Lead in water linked to brass plumbing

CHAPEL HILL, N.C., Nov. 13 (UPI) -- U.S. researchers warn even new buildings' brass plumbing components can create serious lead-in-water health problems that could go undetected.

Ingesting lead -- a heavy metal that can harm the nervous system -- is especially dangerous for pregnant women and children. Lead pipes and solder have been banned for use in water lines for decades.


Study leader Carolyn Elfland of the University of North Carolina, Chapel Hill, and colleagues found high lead levels in water in their new buildings and asked Virginia Tech researchers for help.

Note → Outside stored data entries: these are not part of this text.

-- ==== Sys2Proof/Machine/Dispatch.lean ====
section
/-! DEFINITION. The meaning of every instruction. -/
namespace Sys2Proof.Machine
open Sys2Proof
def exec (i : Instr) (s : State) : Host.Outcome State Fault Refusal :=
  match i with
  | .abs n => Sys2Proof.Machine.execAbs n s
  | .addImm u n => Sys2Proof.Machine.execAddImm u n s
  | .addReg a b n => Sys2Proof.Machine.execAddReg a b n s
  | .addSame a b n => Sys2Proof.Machine.execAddSame a b n s
  | .add2 a n => Sys2Proof.Machine.execAdd2 a n s
  | .addnc v a n => Sys2Proof.Machine.execAddnc v a n s
  | .adr a n => Sys2Proof.Machine.execAdr a n s
  | .asl a n => Sys2Proof.Machine.execAsl a n s
  | .asr a n => Sys2Proof.Machine.execAsr a n s
  | .clr a n => Sys2Proof.Machine.execClr a n s
  | .cmpeq a n => Sys2Proof.Machine.execCmpeq a n s
  | .cmpeqU u n => Sys2Proof.Machine.execCmpeqU u n s
  | .cmpeqS v n => Sys2Proof.Machine.execCmpeqS v n s
  | .cmpgt a n => Sys2Proof.Machine.execCmpgt a n s
  | .cmpgtU u n => Sys2Proof.Machine.execCmpgtU u n s
  | .cmpgtS v n => Sys2Proof.Machine.execCmpgtS v n s
  | .cmphi a n => Sys2Proof.Machine.execCmphi a n s
  | .decge n => Sys2Proof.Machine.execDecge n s
  | .div a n => Sys2Proof.Machine.execDiv a n s
  | .iaddnc v n => Sys2Proof.Machine.execIaddnc v n s
  | .inc n => Sys2Proof.Machine.execInc n s
  | .incListed n => Sys2Proof.Machine.execIncListed n s
  | .incF n => Sys2Proof.Machine.execIncF n s
  | .max g h => Sys2Proof.Machine.execMax g h s
  | .max2vitA a b => Sys2Proof.Machine.execMax2vitA a b s
  | .max2vitB a b => Sys2Proof.Machine.execMax2vitB a b s
  | .min g h => Sys2Proof.Machine.execMin g h s
  | .neg n => Sys2Proof.Machine.execNeg n s
  | .rnd a n => Sys2Proof.Machine.execRnd a n s
  | .satL n => Sys2Proof.Machine.execSatL n s
  | .sbc c d => Sys2Proof.Machine.execSbc c d s
  | .sbr a n => Sys2Proof.Machine.execSbr a n s
  | .subImm u n => Sys2Proof.Machine.execSubImm u n s
  | .subReg a b n => Sys2Proof.Machine.execSubReg a b n s
  | .subRegSwap a b n => Sys2Proof.Machine.execSubRegSwap a b n s
  | .subSame a b n => Sys2Proof.Machine.execSubSame a b n s
  | .sub2 a n => Sys2Proof.Machine.execSub2 a n s
  | .subl a n => Sys2Proof.Machine.execSubl a n s
  | .subnc v n => Sys2Proof.Machine.execSubnc v n s
  | .tfr a n => Sys2Proof.Machine.execTfr a n s
  | .tfrf a n => Sys2Proof.Machine.execTfrf a n s
  | .tfrt a n => Sys2Proof.Machine.execTfrt a n s
  | .tsteq n => Sys2Proof.Machine.execTsteq n s
  | .tstge n => Sys2Proof.Machine.execTstge n s
  | .imac neg a b n => Sys2Proof.Machine.execImac neg a b n s
  | .imacSame neg a b n => Sys2Proof.Machine.execImacSame neg a b n s
  | .imaclhuu a b n => Sys2Proof.Machine.execImaclhuu a b n s
  | .imacus a b n => Sys2Proof.Machine.execImacus a b n s
  | .impy a b n => Sys2Proof.Machine.execImpy a b n s
  | .impySame a b n => Sys2Proof.Machine.execImpySame a b n s
  | .impyW v n => Sys2Proof.Machine.execImpyW v n s
  | .impyhluu a b n => Sys2Proof.Machine.execImpyhluu a b n s
  | .impysu a b n => Sys2Proof.Machine.execImpysu a b n s
  | .impyuu a b n => Sys2Proof.Machine.execImpyuu a b n s
  | .mac neg a b n => Sys2Proof.Machine.execMac neg a b n s
  | .macSame neg a b n => Sys2Proof.Machine.execMacSame neg a b n s
  | .macImm v a n => Sys2Proof.Machine.execMacImm v a n s
  | .macr neg a b n => Sys2Proof.Machine.execMacr neg a b n s
  | .macrSame neg a b n => Sys2Proof.Machine.execMacrSame neg a b n s
  | .macsu c d n => Sys2Proof.Machine.execMacsu c d n s
  | .macus c d n => Sys2Proof.Machine.execMacus c d n s
  | .macuu c d n => Sys2Proof.Machine.execMacuu c d n s
  | .mpy a b n => Sys2Proof.Machine.execMpy a b n s
  | .mpySame a b n => Sys2Proof.Machine.execMpySame a b n s
  | .mpyr a b n => Sys2Proof.Machine.execMpyr a b n s
  | .mpyrSame a b n => Sys2Proof.Machine.execMpyrSame a b n s
  | .mpysu c d n => Sys2Proof.Machine.execMpysu c d n s
  | .mpyus c d n => Sys2Proof.Machine.execMpyus c d n s
  | .mpyuu c d n => Sys2Proof.Machine.execMpyuu c d n s
  | .andImmLow u a n => Sys2Proof.Machine.execAndImmLow u a n s
  | .andImmHigh u a n => Sys2Proof.Machine.execAndImmHigh u a n s
  | .andReg a n => Sys2Proof.Machine.execAndReg a n s
  | .asllImm u n => Sys2Proof.Machine.execAsllImm u n s
  | .asllReg a n => Sys2Proof.Machine.execAsllReg a n s
  | .aslw a n => Sys2Proof.Machine.execAslw a n s
  | .asrrImm u n => Sys2Proof.Machine.execAsrrImm u n s
  | .asrrReg a n => Sys2Proof.Machine.execAsrrReg a n s
  | .asrw a n => Sys2Proof.Machine.execAsrw a n s
  | .clb a n => Sys2Proof.Machine.execClb a n s
  | .eorReg a n => Sys2Proof.Machine.execEorReg a n s
  | .extractImm w o b n => Sys2Proof.Machine.execExtractImm w o b n s
  | .extractReg a b n => Sys2Proof.Machine.execExtractReg a b n s
  | .extractuImm w o b n => Sys2Proof.Machine.execExtractuImm w o b n s
  | .extractuReg a b n => Sys2Proof.Machine.execExtractuReg a b n s
  | .insertImm w o b n => Sys2Proof.Machine.execInsertImm w o b n s
  | .insertReg a b n => Sys2Proof.Machine.execInsertReg a b n s
  | .lsll a n => Sys2Proof.Machine.execLsll a n s
  | .lsr n => Sys2Proof.Machine.execLsr n s
  | .lsrrImm u n => Sys2Proof.Machine.execLsrrImm u n s
  | .lsrrReg a n => Sys2Proof.Machine.execLsrrReg a n s
  | .lsrw a n => Sys2Proof.Machine.execLsrw a n s
  | .notReg a n => Sys2Proof.Machine.execNotReg a n s
  | .orReg a n => Sys2Proof.Machine.execOrReg a n s
  | .rol n => Sys2Proof.Machine.execRol n s
  | .ror n => Sys2Proof.Machine.execRor n s
  | .sxtB a n => Sys2Proof.Machine.execSxtB a n s
  | .sxtL n => Sys2Proof.Machine.execSxtL n s
  | .sxtW a n => Sys2Proof.Machine.execSxtW a n s
  | .zxtB a n => Sys2Proof.Machine.execZxtB a n s
  | .zxtL n => Sys2Proof.Machine.execZxtL n s
  | .zxtW a n => Sys2Proof.Machine.execZxtW a n s
  | .addaImm u x => Sys2Proof.Machine.execAddaImm u x s
  | .addaImm16 v src n => Sys2Proof.Machine.execAddaImm16 v src n s
  | .addaReg src x => Sys2Proof.Machine.execAddaReg src x s
  | .addl1a src x => Sys2Proof.Machine.execAddl1a src x s
  | .addl2a src x => Sys2Proof.Machine.execAddl2a src x s
  | .asl2a x => Sys2Proof.Machine.execAsl2a x s
  | .asla x => Sys2Proof.Machine.execAsla x s
  | .asra x => Sys2Proof.Machine.execAsra x s
  | .cmpeqa src x => Sys2Proof.Machine.execCmpeqa src x s
  | .cmpgta src x => Sys2Proof.Machine.execCmpgta src x s
  | .cmphia src x => Sys2Proof.Machine.execCmphia src x s
  | .deca x => Sys2Proof.Machine.execDeca x s
  | .deceqa x => Sys2Proof.Machine.execDeceqa x s
  | .decgea x => Sys2Proof.Machine.execDecgea x s
  | .inca x => Sys2Proof.Machine.execInca x s
  | .lsra x => Sys2Proof.Machine.execLsra x s
  | .subaImm u x => Sys2Proof.Machine.execSubaImm u x s
  | .subaReg src x => Sys2Proof.Machine.execSubaReg src x s
  | .sxtaB src x => Sys2Proof.Machine.execSxtaB src x s
  | .sxtaW x => Sys2Proof.Machine.execSxtaW x s
  | .tfra src x => Sys2Proof.Machine.execTfra src x s
  | .tfraFromOsp n => Sys2Proof.Machine.execTfraFromOsp n s
  | .tfraToOsp n => Sys2Proof.Machine.execTfraToOsp n s
  | .tsteqaL x => Sys2Proof.Machine.execTsteqaL x s
  | .tsteqaW x => Sys2Proof.Machine.execTsteqaW x s
  | .tstgeaL x => Sys2Proof.Machine.execTstgeaL x s
  | .tstgta x => Sys2Proof.Machine.execTstgta x s
  | .zxtaB src x => Sys2Proof.Machine.execZxtaB src x s
  | .zxtaW x => Sys2Proof.Machine.execZxtaW x s
  | .move2f ea rn p => Sys2Proof.Machine.execMove2f ea rn p s
  | .move2l dir ea rn p => Sys2Proof.Machine.execMove2l dir ea rn p s
  | .move2w dir ea rn p => Sys2Proof.Machine.execMove2w dir ea rn p s
  | .move4f ea rn q => Sys2Proof.Machine.execMove4f ea rn q s
  | .move4w dir ea rn q => Sys2Proof.Machine.execMove4w dir ea rn q s
  | .movebLoad m dr => Sys2Proof.Machine.execMovebLoad m dr s
  | .movebStore dr m => Sys2Proof.Machine.execMovebStore dr m s
  | .movefImm v b => Sys2Proof.Machine.execMovefImm v b s
  | .movefLoad m b => Sys2Proof.Machine.execMovefLoad m b s
  | .movefStore b m => Sys2Proof.Machine.execMovefStore b m s
  | .movelImmC4 v c => Sys2Proof.Machine.execMovelImmC4 v c s
  | .movelImmC1 v c => Sys2Proof.Machine.execMovelImmC1 v c s
  | .movelC4 dir c b => Sys2Proof.Machine.execMovelC4 dir c b s
  | .movelC2 dir c b => Sys2Proof.Machine.execMovelC2 dir c b s
  | .movelExtEven m e => Sys2Proof.Machine.execMovelExtEven m e s
  | .movelExtStore p m => Sys2Proof.Machine.execMovelExtStore p m s
  | .movelExtOdd m o => Sys2Proof.Machine.execMovelExtOdd m o s
  | .movel dir m dr => Sys2Proof.Machine.execMovel dir m dr s
  | .movelC4Mem dir m c => Sys2Proof.Machine.execMovelC4Mem dir m c s
  | .movelC3 dir rn c => Sys2Proof.Machine.execMovelC3 dir rn c s
  | .movewImm7 v dr => Sys2Proof.Machine.execMovewImm7 v dr s
  | .movewImm16 v c => Sys2Proof.Machine.execMovewImm16 v c s
  | .movewImmMem v ea => Sys2Proof.Machine.execMovewImmMem v ea s
  | .movew dir m dr => Sys2Proof.Machine.execMovew dir m dr s
  | .movewC4Mem dir m c => Sys2Proof.Machine.execMovewC4Mem dir m c s
  | .movewC3 dir rn c => Sys2Proof.Machine.execMovewC3 dir rn c s
  | .movet q n => Sys2Proof.Machine.execMovet q n s
  | .movef q n => Sys2Proof.Machine.execMovef q n s
  | .moves2f p ea rn => Sys2Proof.Machine.execMoves2f p ea rn s
  | .moves4f q ea rn => Sys2Proof.Machine.execMoves4f q ea rn s
  | .movesf b m => Sys2Proof.Machine.execMovesf b m s
  | .moveslEa b ea rn => Sys2Proof.Machine.execMoveslEa b ea rn s
  | .moveub m dr => Sys2Proof.Machine.execMoveub m dr s
  | .moveulImm v b => Sys2Proof.Machine.execMoveulImm v b s
  | .moveuwHigh u b => Sys2Proof.Machine.execMoveuwHigh u b s
  | .moveuwLow u b => Sys2Proof.Machine.execMoveuwLow u b s
  | .moveuwC4 m c => Sys2Proof.Machine.execMoveuwC4 m c s
  | .moveuw m dr => Sys2Proof.Machine.execMoveuw m dr s
  | .vsl2f high rn => Sys2Proof.Machine.execVsl2f high rn s
  | .vsl2w high rn => Sys2Proof.Machine.execVsl2w high rn s
  | .vsl4f high rn => Sys2Proof.Machine.execVsl4f high rn s
  | .vsl4w high rn => Sys2Proof.Machine.execVsl4w high rn s
  | .popEven e => Sys2Proof.Machine.execPopEven e s
  | .popOdd o => Sys2Proof.Machine.execPopOdd o s
  | .popnEven e => Sys2Proof.Machine.execPopnEven e s
  | .popnOdd o => Sys2Proof.Machine.execPopnOdd o s
  | .pushEven e => Sys2Proof.Machine.execPushEven e s
  | .pushOdd o => Sys2Proof.Machine.execPushOdd o s
  | .pushnEven e => Sys2Proof.Machine.execPushnEven e s
  | .pushnOdd o => Sys2Proof.Machine.execPushnOdd o s
  | .bmclrDr m half dr => Sys2Proof.Machine.execBmclrDr m half dr s
  | .bmclrC1 m half c => Sys2Proof.Machine.execBmclrC1 m half c s
  | .bmclrMem m ea => Sys2Proof.Machine.execBmclrMem m ea s
  | .bmsetDr m half dr => Sys2Proof.Machine.execBmsetDr m half dr s
  | .bmsetC1 m half c => Sys2Proof.Machine.execBmsetC1 m half c s
  | .bmsetMem m ea => Sys2Proof.Machine.execBmsetMem m ea s
  | .bmchgDr m half dr => Sys2Proof.Machine.execBmchgDr m half dr s
  | .bmchgC1 m half c => Sys2Proof.Machine.execBmchgC1 m half c s
  | .bmchgMem m ea => Sys2Proof.Machine.execBmchgMem m ea s
  | .bmtstcDr m half dr => Sys2Proof.Machine.execBmtstcDr m half dr s
  | .bmtstcC1 m half c => Sys2Proof.Machine.execBmtstcC1 m half c s
  | .bmtstcMem m ea => Sys2Proof.Machine.execBmtstcMem m ea s
  | .bmtstsDr m half dr => Sys2Proof.Machine.execBmtstsDr m half dr s
  | .bmtstsC1 m half c => Sys2Proof.Machine.execBmtstsC1 m half c s
  | .bmtstsMem m ea => Sys2Proof.Machine.execBmtstsMem m ea s
  | .bmtsetDr m half dr => Sys2Proof.Machine.execBmtsetDr m half dr s
  | .bmtsetMem m ea => Sys2Proof.Machine.execBmtsetMem m ea s
  | .andDr m half dr => Sys2Proof.Machine.execAndDr m half dr s
  | .andMem m ea => Sys2Proof.Machine.execAndMem m ea s
  | .eorDr m half dr => Sys2Proof.Machine.execEorDr m half dr s
  | .eorMem m ea => Sys2Proof.Machine.execEorMem m ea s
  | .notDr half dr => Sys2Proof.Machine.execNotDr half dr s
  | .notMem ea => Sys2Proof.Machine.execNotMem ea s
  | .orDr m half dr => Sys2Proof.Machine.execOrDr m half dr s
  | .orMem m ea => Sys2Proof.Machine.execOrMem m ea s
  | .brad d => Sys2Proof.Machine.execBrad d s
  | .bra d => Sys2Proof.Machine.execBra d s
  | .bsrd d => Sys2Proof.Machine.execBsrd d s
  | .bsr d => Sys2Proof.Machine.execBsr d s
  | .btd d => Sys2Proof.Machine.execBtd d s
  | .bt d => Sys2Proof.Machine.execBt d s
  | .bfd d => Sys2Proof.Machine.execBfd d s
  | .bf d => Sys2Proof.Machine.execBf d s
  | .jmpd t => Sys2Proof.Machine.execJmpd t s
  | .jmp t => Sys2Proof.Machine.execJmp t s
  | .jsrd t => Sys2Proof.Machine.execJsrd t s
  | .jsr t => Sys2Proof.Machine.execJsr t s
  | .jtd t => Sys2Proof.Machine.execJtd t s
  | .jt t => Sys2Proof.Machine.execJt t s
  | .jfd t => Sys2Proof.Machine.execJfd t s
  | .jf t => Sys2Proof.Machine.execJf t s
  | .break_ d => Sys2Proof.Machine.execBreak d s
  | .skipls d => Sys2Proof.Machine.execSkipls d s
  | .contd d => Sys2Proof.Machine.execContd d s
  | .cont d => Sys2Proof.Machine.execCont d s
  | .dosetup l d => Sys2Proof.Machine.execDosetup l d s
  | .doen l c => Sys2Proof.Machine.execDoen l c s
  | .doensh l c => Sys2Proof.Machine.execDoensh l c s
  | .illegal c => Sys2Proof.Machine.execIllegal c s
  | .prefix1 aaa p j ccc => Sys2Proof.Machine.execPrefix1 aaa p j ccc s
  | .prefix2 aaa hb p j ccc => Sys2Proof.Machine.execPrefix2 aaa hb p j ccc s
  | .ifa aaa => Sys2Proof.Machine.execIfa aaa s
  | .iff aaa => Sys2Proof.Machine.execIff aaa s
  | .ift aaa => Sys2Proof.Machine.execIft aaa s
  | .lpmarka aaa => Sys2Proof.Machine.execLpmarka aaa s
  | .lpmarkb aaa => Sys2Proof.Machine.execLpmarkb aaa s
  | .rte => Sys2Proof.Machine.execRte s
  | .rted => Sys2Proof.Machine.execRted s
  | .rts => Sys2Proof.Machine.execRts s
  | .rtsd => Sys2Proof.Machine.execRtsd s
  | .rtstk => Sys2Proof.Machine.execRtstk s
  | .rtstkd => Sys2Proof.Machine.execRtstkd s
  | .trap => Sys2Proof.Machine.execTrap s
  | .debug => Sys2Proof.Machine.execDebug s
  | .debugev => Sys2Proof.Machine.execDebugev s
  | .di => Sys2Proof.Machine.execDi s
  | .ei => Sys2Proof.Machine.execEi s
  | .mark => Sys2Proof.Machine.execMark s
  | .stop => Sys2Proof.Machine.execStop s
  | .wait => Sys2Proof.Machine.execWait s
  | .nop => Sys2Proof.Machine.execNop s
end Sys2Proof.Machine
end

The study, published in the Journal of the American Water Works Association, explains how the problem disappeared when certain ball valves -- later found to have as much as 18 percent lead by weight on inner surfaces in contact with drinking water -- were removed.

Since the average overall lead content was just under the 8 percent limit allowed by law, the valves were listed as passing the lead-leaching standards of the National Sanitation Foundation International -- the plumbing industry's national standard-setting body.

"People have a right to expect that drinking water in brand-new buildings will not be contaminated by lead, and building owners should not have to go the effort and expense the University of North Carolina does to ensure that expectation is met," Elfland says in a statement. "In my opinion, this is a major regulatory failure."